(Records from a dataset)
>>

/-- Send one letter: row and scales, then the header with VALID last (R85, R86). -/
def State.sendLetter (s : State) (f : Nat) (r : Round) (l : Letter) (row : PBytes) : State :=
  match r.table[l.expert]? with
  | none => s
  | some e =>
    let s := s.groupWrite f e.group (e.rowOff + l.slot * e.rowPitch * 16) (row.take r.rowBytes)
    let s := s.groupWrite f e.group (e.sclOff + l.slot * r.scaleBytes) (row.drop r.rowBytes)
    let h := letterHeader l.round l.token l.expert l.slot l.weight l.rank (128 + 2 * b2n l.rerouted) f
      ((r.outBase + l.token * r.outStride) % 2 ^ 64)
    let s := s.groupWrite f e.group (e.hdrOff + l.slot * 32) (mark false h)
    let x := s.win f
    s.setWin f { x with letters := x.letters + 1, sendq := x.sendq.erase l }

/-- Send the letters of the first token in the list whose row can be read; the row is read once (R85). -/
def State.sendFirst (f : Nat) : List Letter → State → State
  | [], s => s
  | l :: ls, s =>
    let x := s.win f
    match x.round l.round with
    | none => State.sendFirst f ls s
    | some r =>
      match s.clRead (s.winClient f) l.rowAddr (r.rowBytes + r.scaleBytes) hintNormal with
      | (.fault _, s) => State.sendFirst f ls s
      | (.ok bs st, s) =>
        if st = .wait then State.sendFirst f ls s
        else (x.sendq.filter (fun y => y.round == l.round && y.token == l.token)).foldl (fun s y => s.sendLetter f r y bs) s

/-- TOKEN_LETTER (R85). -/
def execTokenLetter (f : Nat) (s : State) : Out :=
  atUnit "winnow router" f 4 (if (s.win f).stopped then s else State.sendFirst f (s.win f).sendq s)

/-! ## Closing a round (R87, R88) -/

/-- ROUND_CLOSE: no further record of the round is accepted; under INDEX the indices not received are missing (R87,
R91). -/
def execRoundClose (f : Nat) (writer : Option Nat) (record : Bytes) (s : State) : Out :=
  atUnit "winnow router" f 4 <|
    match s.winGate f writer with
    | some s => s
    | none =>
      let x := s.win f
      let zero := rdb record 1 == 0 && rd record 4 4 == 0 && (slice record 16 48).all (· == 0)
      if rdb record 0 ≠ 2 ∨ !zero then s.winReject f writer 2
      else
        match x.round (rd record 2 2) with
        | none => s.winReject f writer 1
        | some r =>
          if r.closeFlag.isSome then s.winReject f writer 1
          else
            let miss := if r.byIndex then (List.range r.tokens).filter (fun t => !r.received.contains t) else []
            (s.setWin f (x.setRound { r with closeFlag := some (rd record 8 8), missing := miss })).emit
              (.writeAnswer (writerUnit writer) (uidWinnow f) 0)
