/-! ## Answers and credits -/

/-- An answer ends the request of its tag; one to a request already completed is discarded (R317). -/
def State.remoteAnswer (s : State) (l tag code : Nat) (poison : Bool) (data : Bytes) : State :=
  let p := s.port l
  match p.reqs.find? (fun r => r.tag == tag) with
  | none => s
  | some r => (s.setPort l { p with reqs := p.reqs.erase r }).remoteEnd r code poison data

/-- REMOTE_DATA (R301). -/
def execRemoteData (l : Nat) (s : State) : Out :=
  atUnit "scale-up port" l 16 <|
    match s.takeRec l 8 with
    | (none, s) => s
    | (some r, s) => s.remoteAnswer l (rd r.hdr 2 2) (rdb r.hdr 7) (nbit (rdb r.hdr 1) 2) r.data

/-- REMOTE_ACK (R301). -/
def execRemoteAck (l : Nat) (s : State) : Out :=
  atUnit "scale-up port" l 16 <|
    match s.takeRec l 9 with
    | (none, s) => s
    | (some r, s) => s.remoteAnswer l (rd r.hdr 2 2) (rdb r.hdr 1) false []

/-- REMOTE_CIRC_ACK (R314). -/
def execRemoteCircAck (l : Nat) (s : State) : Out :=
  atUnit "scale-up port" l 16 <|
    match s.takeRec l 0x0A with
    | (none, s) => s
    | (some r, s) => s.remoteAnswer l (rd r.hdr 2 2) (rdb r.hdr 7) false []

/-- CREDIT (R302): units come back to a queue, and what waited for them is sent. -/
def State.creditIn (s : State) (l : Nat) : State :=
  match s.takeRec l 0x0C with
  | (none, s) => s
  | (some r, s) =>
    let p := s.port l
    let q := rdb r.hdr 1
    State.pump (p.txQ.length + p.txEx.length + 1) (s.setPort l { p with credits := tset p.credits q (tget 0 p.credits q + rd r.hdr 2 2) }) l

/-- CREDIT (R302). -/
def execCredit (l : Nat) (s : State) : Out := atUnit "scale-up port" l 16 (s.creditIn l)

end Sys2Proof.Machine
end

<<

WORK TO COMPLETE ▸ Within the data above, the span starting at the line containing "def execRemoteAck (l" and ending at the line containing "let q := rdb r.hdr 1" is to be retyped exactly, with no other lines.

RESULT ▸
def execRemoteAck (l : Nat) (s : State) : Out :=
  atUnit "scale-up port" l 16 <|
    match s.takeRec l 9 with
    | (none, s) => s
    | (some r, s) => s.remoteAnswer l (rd r.hdr 2 2) (rdb r.hdr 1) false []

/-- REMOTE_CIRC_ACK (R314). -/
def execRemoteCircAck (l : Nat) (s : State) : Out :=
  atUnit "scale-up port" l 16 <|
    match s.takeRec l 0x0A with
    | (none, s) => s
    | (some r, s) => s.remoteAnswer l (rd r.hdr 2 2) (rdb r.hdr 7) false []

/-- CREDIT (R302): units come back to a queue, and what waited for them is sent. -/
def State.creditIn (s : State) (l : Nat) : State :=
  match s.takeRec l 0x0C with
  | (none, s) => s
  | (some r, s) =>
    let p := s.port l
    let q := rdb r.hdr 1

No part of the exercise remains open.